Awan menggantung menghias langit. Udara cukup baik. Bersih. Namun, suasana
stasiun sepi. Ada tiga orang polisi yang berjaga di sana. Para petugas
menggunakan face shield. Ada
pengukuran suhu tubuh digital. Aku kembali menghampiri Commuter Vending Machine untuk mengisi ulang kartu KMT yang
saldonya tinggal Rp3000 saja. Aku kembali melewati mesin tapping. Kulihat ada beberapa wastafel berjejer yang sebelumnya
tidak ada samasekali, kecuali di toilet. Dan aku menyempatkan diri untuk
mencuci tangan sebelum akhirnya melangkah menuju peron.
Saat kereta melaju, perasaanku aneh. Gugup sekali. Laiknya
baru pertama kali naik kereta. Pikiranku sibuk dengan dunianya. Tak terasa,
mataku berkaca-kaca. Tidak pernah membayangkan sedetik pun bahwa kita akan
hidup dengan kondisi seperti ini.
Kita sedang tidak baik-baik saja.
Sebelum mencapai stasiun, di angkot pikiranku merayap ke
mana saja.
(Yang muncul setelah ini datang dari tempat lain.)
-- ==== Sys2Proof/Certificates/Slice0/Obligations.lean ====
section
/-! DEFINITION. The statements of this model for the provers, one for each group of instructions, events and rules. A clause
that rests on a choice or a reading of the model, and not on a rule, names the entry of the assumption log. -/

section Statements

open Sys2Proof Sys2Proof.Machine Sys2Proof.Claims

/-- O1. R141, R143: the integer arithmetic instructions, over the integers that the types name (R138). R138: Val, Wrap, Clamp and
Fit of the integer types, as the integers they stand for. -/
def Obligations.IntegerArithmetic : Prop :=
  (
  (∀ h o t sat, Computes (.iadd h o t sat) h o .w32 .w32 .w32 t fun a b _ => fit t sat (intVal t a + intVal t b)) ∧
  (∀ h o t sat, Computes (.isub h o t sat) h o .w32 .w32 .w32 t fun a b _ => fit t sat (intVal t a - intVal t b)) ∧
  (∀ h o t sat, Computes (.ineg h o t sat) h o .w32 .w32 .w32 t fun a _ _ => fit t sat (0 - intVal t a)) ∧
  (∀ h o t sat, Computes (.iabs h o t sat) h o .w32 .w32 .w32 t fun a _ _ => fit t sat |intVal t a|) ∧
  (∀ h o t, Computes (.imin h o t) h o .w32 .w32 .w32 t fun a b _ =>
    wrapTy t (if intVal t a ≤ intVal t b then intVal t a else intVal t b)) ∧
  (∀ h o t, Computes (.imax h o t) h o .w32 .w32 .w32 t fun a b _ =>
    wrapTy t (if intVal t a ≤ intVal t b then intVal t b else intVal t a)) ∧
  (∀ h o t, Computes (.iclamp h o t) h o .w32 .w32 .w32 t fun a b c =>
    wrapTy t (min (max (intVal t a) (intVal t b)) (intVal t c))) ∧
  (∀ h o t, t = .i32 ∨ t = .n32 → Computes (.imul h o t) h o .w32 .w32 .w32 t fun a b _ => up (lo a * lo b)) ∧
  (∀ h o t, t = .i32 ∨ t = .n32 → Computes (.imad h o t) h o .w32 .w32 .w32 t fun a b c => up (lo a * lo b + lo c)) ∧
  (∀ h o, Computes (.imulhi h o .n32) h o .w32 .w32 .w32 .n32 fun a b _ =>
    up (((lo a).setWidth 64 * (lo b).setWidth 64 : DWord).extractLsb' 32 32)) ∧
  (∀ h o, Computes (.imulhi h o .i32) h o .w32 .w32 .w32 .i32 fun a b _ =>
    up (((lo a).signExtend 64 * (lo b).signExtend 64 : DWord).extractLsb' 32 32)) ∧
  (∀ h o, Computes (.imul24 h o .n24 false) h o .w32 .w32 .w32 .n32 fun a b _ =>
    up ((a.setWidth 24 : BitVec 24).setWidth 32 * (b.setWidth 24 : BitVec 24).setWidth 32)) ∧
  (∀ h o, Computes (.imul24 h o .i24 false) h o .w32 .w32 .w32 .i32 fun a b _ =>
    up ((a.setWidth 24 : BitVec 24).signExtend 32 * (b.setWidth 24 : BitVec 24).signExtend 32)) ∧
  (∀ h o, Computes (.imul24 h o .n24 true) h o .w32 .w32 .w32 .n32 fun a b _ =>
    up (((a.setWidth 24 : BitVec 24).setWidth 48 * (b.setWidth 24 : BitVec 24).setWidth 48 : BitVec 48).extractLsb' 16 32)) ∧
  (∀ h o, Computes (.imul24 h o .i24 true) h o .w32 .w32 .w32 .i32 fun a b _ =>
    up (((a.setWidth 24 : BitVec 24).signExtend 48 * (b.setWidth 24 : BitVec 24).signExtend 48 : BitVec 48).extractLsb' 16 32)) ∧
  (∀ h o, Computes (.imad24 h o .n24) h o .w32 .w32 .w32 .n32 fun a b c =>
    up ((a.setWidth 24 : BitVec 24).setWidth 32 * (b.setWidth 24 : BitVec 24).setWidth 32 + lo c)) ∧
  (∀ h o, Computes (.imad24 h o .i24) h o .w32 .w32 .w32 .i32 fun a b c =>
    up ((a.setWidth 24 : BitVec 24).signExtend 32 * (b.setWidth 24 : BitVec 24).signExtend 32 + lo c)) ∧
  (∀ h o t, Computes (.isad h o t) h o .w32 .w32 .w32 (if Ty.signed t then .i32 else .n32) fun a b c =>
    BitVec.ofInt 64 ((|intVal t a - intVal t b| + (lo c).toNat) % 2 ^ 32)) ∧
  (∀ h o sa sb sat, Computes (.idot4 h o sa sb sat) h o .w32 .w32 .w32 .i32 fun a b c =>
    let byte (x : DWord) (k : Nat) (signed : Bool) : Int :=
      if signed then (x.extractLsb' (8 * k) 8).toInt else (x.extractLsb' (8 * k) 8).toNat
    fit .i32 sat ((lo c).toInt + byte a 0 sa * byte b 0 sb + byte a 1 sa * byte b 1 sb + byte a 2 sa * byte b 2 sb +
      byte a 3 sa * byte b 3 sb))
  ) ∧
  (
  ∀ t ∈ [Ty.i8, .n8, .i16, .n16, .i24, .n24, .i32, .n32, .i64, .n64],
    (∀ x, tyMin t ≤ intVal t x ∧ intVal t x ≤ tyMax t) ∧
    (∀ x, (intVal t (fit t false x) - x) % 2 ^ t.bits = 0) ∧
    (∀ x, tyMin t ≤ x → x ≤ tyMax t → ∀ sat, intVal t (fit t sat x) = x) ∧
    (∀ x, x < tyMin t → intVal t (fit t true x) = tyMin t) ∧
    (∀ x, tyMax t < x → intVal t (fit t true x) = tyMax t)
  )
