-- ==== Sys2Proof/Laws/State.lean ====
section
/-! SUPPORT. One lemma for each field of the state and each update of it: what the update leaves alone is as before, and
what it writes reads as written. -/

namespace Sys2Proof.Machine

variable (s : State) (k j : Nat)

/-! ### Frag -/

@[simp] theorem setFrag_mem (x : Frag) : (s.setFrag k x).mem = s.mem := rfl
@[simp] theorem modFrag_mem (g : Frag → Frag) : (s.modFrag k g).mem = s.mem := rfl
@[simp] theorem setFrag_marks (x : Frag) : (s.setFrag k x).marks = s.marks := rfl
@[simp] theorem modFrag_marks (g : Frag → Frag) : (s.modFrag k g).marks = s.marks := rfl
@[simp] theorem setFrag_hoists (x : Frag) : (s.setFrag k x).hoists = s.hoists := rfl
@[simp] theorem modFrag_hoists (g : Frag → Frag) : (s.modFrag k g).hoists = s.hoists := rfl
@[simp] theorem setFrag_casts (x : Frag) : (s.setFrag k x).casts = s.casts := rfl
@[simp] theorem modFrag_casts (g : Frag → Frag) : (s.modFrag k g).casts = s.casts := rfl
@[simp] theorem setFrag_pours (x : Frag) : (s.setFrag k x).pours = s.pours := rfl
@[simp] theorem modFrag_pours (g : Frag → Frag) : (s.modFrag k g).pours = s.pours := rfl
@[simp] theorem setFrag_cores (x : Frag) : (s.setFrag k x).cores = s.cores := rfl
@[simp] theorem modFrag_cores (g : Frag → Frag) : (s.modFrag k g).cores = s.cores := rfl
@[simp] theorem setFrag_hearths (x : Frag) : (s.setFrag k x).hearths = s.hearths := rfl
@[simp] theorem modFrag_hearths (g : Frag → Frag) : (s.modFrag k g).hearths = s.hearths := rfl
@[simp] theorem setFrag_pkgs (x : Frag) : (s.setFrag k x).pkgs = s.pkgs := rfl
@[simp] theorem modFrag_pkgs (g : Frag → Frag) : (s.modFrag k g).pkgs = s.pkgs := rfl
@[simp] theorem setFrag_cmds (x : Frag) : (s.setFrag k x).cmds = s.cmds := rfl
@[simp] theorem modFrag_cmds (g : Frag → Frag) : (s.modFrag k g).cmds = s.cmds := rfl
@[simp] theorem setFrag_net (x : Frag) : (s.setFrag k x).net = s.net := rfl
@[simp] theorem modFrag_net (g : Frag → Frag) : (s.modFrag k g).net = s.net := rfl
@[simp] theorem setFrag_seqs (x : Frag) : (s.setFrag k x).seqs = s.seqs := rfl
@[simp] theorem modFrag_seqs (g : Frag → Frag) : (s.modFrag k g).seqs = s.seqs := rfl
@[simp] theorem setFrag_sentCnt (x : Frag) : (s.setFrag k x).sentCnt = s.sentCnt := rfl
@[simp] theorem modFrag_sentCnt (g : Frag → Frag) : (s.modFrag k g).sentCnt = s.sentCnt := rfl
@[simp] theorem setFrag_recvCnt (x : Frag) : (s.setFrag k x).recvCnt = s.recvCnt := rfl
@[simp] theorem setFrag_unacked (x : Frag) : (s.setFrag k x).unacked = s.unacked := rfl
@[simp] theorem setFrag_oldSweep (x : Frag) : (s.setFrag k x).oldSweep = s.oldSweep := rfl
@[simp] theorem modFrag_recvCnt (g : Frag → Frag) : (s.modFrag k g).recvCnt = s.recvCnt := rfl
@[simp] theorem modFrag_unacked (g : Frag → Frag) : (s.modFrag k g).unacked = s.unacked := rfl
@[simp] theorem modFrag_oldSweep (g : Frag → Frag) : (s.modFrag k g).oldSweep = s.oldSweep := rfl
@[simp] theorem setFrag_nextFrag (x : Frag) : (s.setFrag k x).nextFrag = s.nextFrag := rfl
@[simp] theorem modFrag_nextFrag (g : Frag → Frag) : (s.modFrag k g).nextFrag = s.nextFrag := rfl
@[simp] theorem setFrag_nextPour (x : Frag) : (s.setFrag k x).nextPour = s.nextPour := rfl
@[simp] theorem modFrag_nextPour (g : Frag → Frag) : (s.modFrag k g).nextPour = s.nextPour := rfl
@[simp] theorem setFrag_nextCmd (x : Frag) : (s.setFrag k x).nextCmd = s.nextCmd := rfl
@[simp] theorem modFrag_nextCmd (g : Frag → Frag) : (s.modFrag k g).nextCmd = s.nextCmd := rfl
@[simp] theorem setFrag_nextOrd (x : Frag) : (s.setFrag k x).nextOrd = s.nextOrd := rfl
@[simp] theorem modFrag_nextOrd (g : Frag → Frag) : (s.modFrag k g).nextOrd = s.nextOrd := rfl
@[simp] theorem setFrag_now (x : Frag) : (s.setFrag k x).now = s.now := rfl
@[simp] theorem modFrag_now (g : Frag → Frag) : (s.modFrag k g).now = s.now := rfl
@[simp] theorem setFrag_iss (x : Frag) : (s.setFrag k x).iss = s.iss := rfl
@[simp] theorem modFrag_iss (g : Frag → Frag) : (s.modFrag k g).iss = s.iss := rfl
@[simp] theorem setFrag_agenda (x : Frag) : (s.setFrag k x).agenda = s.agenda := rfl
@[simp] theorem setFrag_late (x : Frag) : (s.setFrag k x).late = s.late := rfl
@[simp] theorem modFrag_agenda (g : Frag → Frag) : (s.modFrag k g).agenda = s.agenda := rfl
@[simp] theorem modFrag_late (g : Frag → Frag) : (s.modFrag k g).late = s.late := rfl
@[simp] theorem setFrag_frag (x : Frag) : (s.setFrag k x).frag j = if j = k then x else s.frag j := by
  simp [State.setFrag, State.frag]
@[simp] theorem modFrag_frag (g : Frag → Frag) : (s.modFrag k g).frag j = if j = k then g (s.frag k) else s.frag j := by
  simp [State.modFrag]
@[simp] theorem setFrag_hoist (x : Frag) : (s.setFrag k x).hoist j = s.hoist j := rfl
@[simp] theorem modFrag_hoist (g : Frag → Frag) : (s.modFrag k g).hoist j = s.hoist j := rfl
@[simp] theorem setFrag_cast (x : Frag) : (s.setFrag k x).cast j = s.cast j := rfl
@[simp] theorem modFrag_cast (g : Frag → Frag) : (s.modFrag k g).cast j = s.cast j := rfl
@[simp] theorem setFrag_pour (x : Frag) : (s.setFrag k x).pour j = s.pour j := rfl
@[simp] theorem modFrag_pour (g : Frag → Frag) : (s.modFrag k g).pour j = s.pour j := rfl
@[simp] theorem setFrag_core (x : Frag) : (s.setFrag k x).core j = s.core j := rfl
@[simp] theorem modFrag_core (g : Frag → Frag) : (s.modFrag k g).core j = s.core j := rfl
@[simp] theorem setFrag_hearth (x : Frag) : (s.setFrag k x).hearth j = s.hearth j := rfl
@[simp] theorem modFrag_hearth (g : Frag → Frag) : (s.modFrag k g).hearth j = s.hearth j := rfl
@[simp] theorem setFrag_pkg (x : Frag) : (s.setFrag k x).pkg j = s.pkg j := rfl
@[simp] theorem modFrag_pkg (g : Frag → Frag) : (s.modFrag k g).pkg j = s.pkg j := rfl
@[simp] theorem setFrag_cmd (x : Frag) : (s.setFrag k x).cmd j = s.cmd j := rfl
@[simp] theorem modFrag_cmd (g : Frag → Frag) : (s.modFrag k g).cmd j = s.cmd j := rfl
@[simp] theorem setFrag_byte (x : Frag) : (s.setFrag k x).byte j = s.byte j := rfl
@[simp] theorem modFrag_byte (g : Frag → Frag) : (s.modFrag k g).byte j = s.byte j := rfl
@[simp] theorem setFrag_mark (x : Frag) : (s.setFrag k x).mark j = s.mark j := rfl
@[simp] theorem modFrag_mark (g : Frag → Frag) : (s.modFrag k g).mark j = s.mark j := rfl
Melompat ke sana ke mari. Yang aku tahu saat itu adalah kita sedang
tidak baik-baik saja. Rasanya sedih sekali melihat para supir angkot ngetem, matanya awas ke kanan dan ke
kiri, mencari-cari penumpang. Sayangnya, semua seperti mencari jarum dalam
tumpukan jerami. Setelah yang dicari belum juga nampak, mereka hanya bisa
memeluk kemudi (saat itu aku membayangkan wajah bapak). Setoran tak dapat, tapi
tetap harus isi bensin. Tekor! Lalu pedangan cilok sibuk mendentingkan suara
botol sirup untuk memanggil para pembeli. Namun, yang dicari tak kunjung ada
jua.
Dua hal yang aku sebutkan barusan hanyalah sebuah gambaran
kecil. Aku yang sedang mengetik ini dan mungkin kamu yang sedang membaca ini,
juga sedang tidak baik-baik saja. Barangkali jika semua alasannya digambarkan
dengan satu tetes air hujan, maka bumi ini sedang diguyur hujan deras. Setiap
tetesnya adalah kesedihan, kehilangan, kekecewaan, kemarahan, kebingungan,
kegundahan, yang mencoba ikhlas menerima takdir yang sulit untuk dilawan.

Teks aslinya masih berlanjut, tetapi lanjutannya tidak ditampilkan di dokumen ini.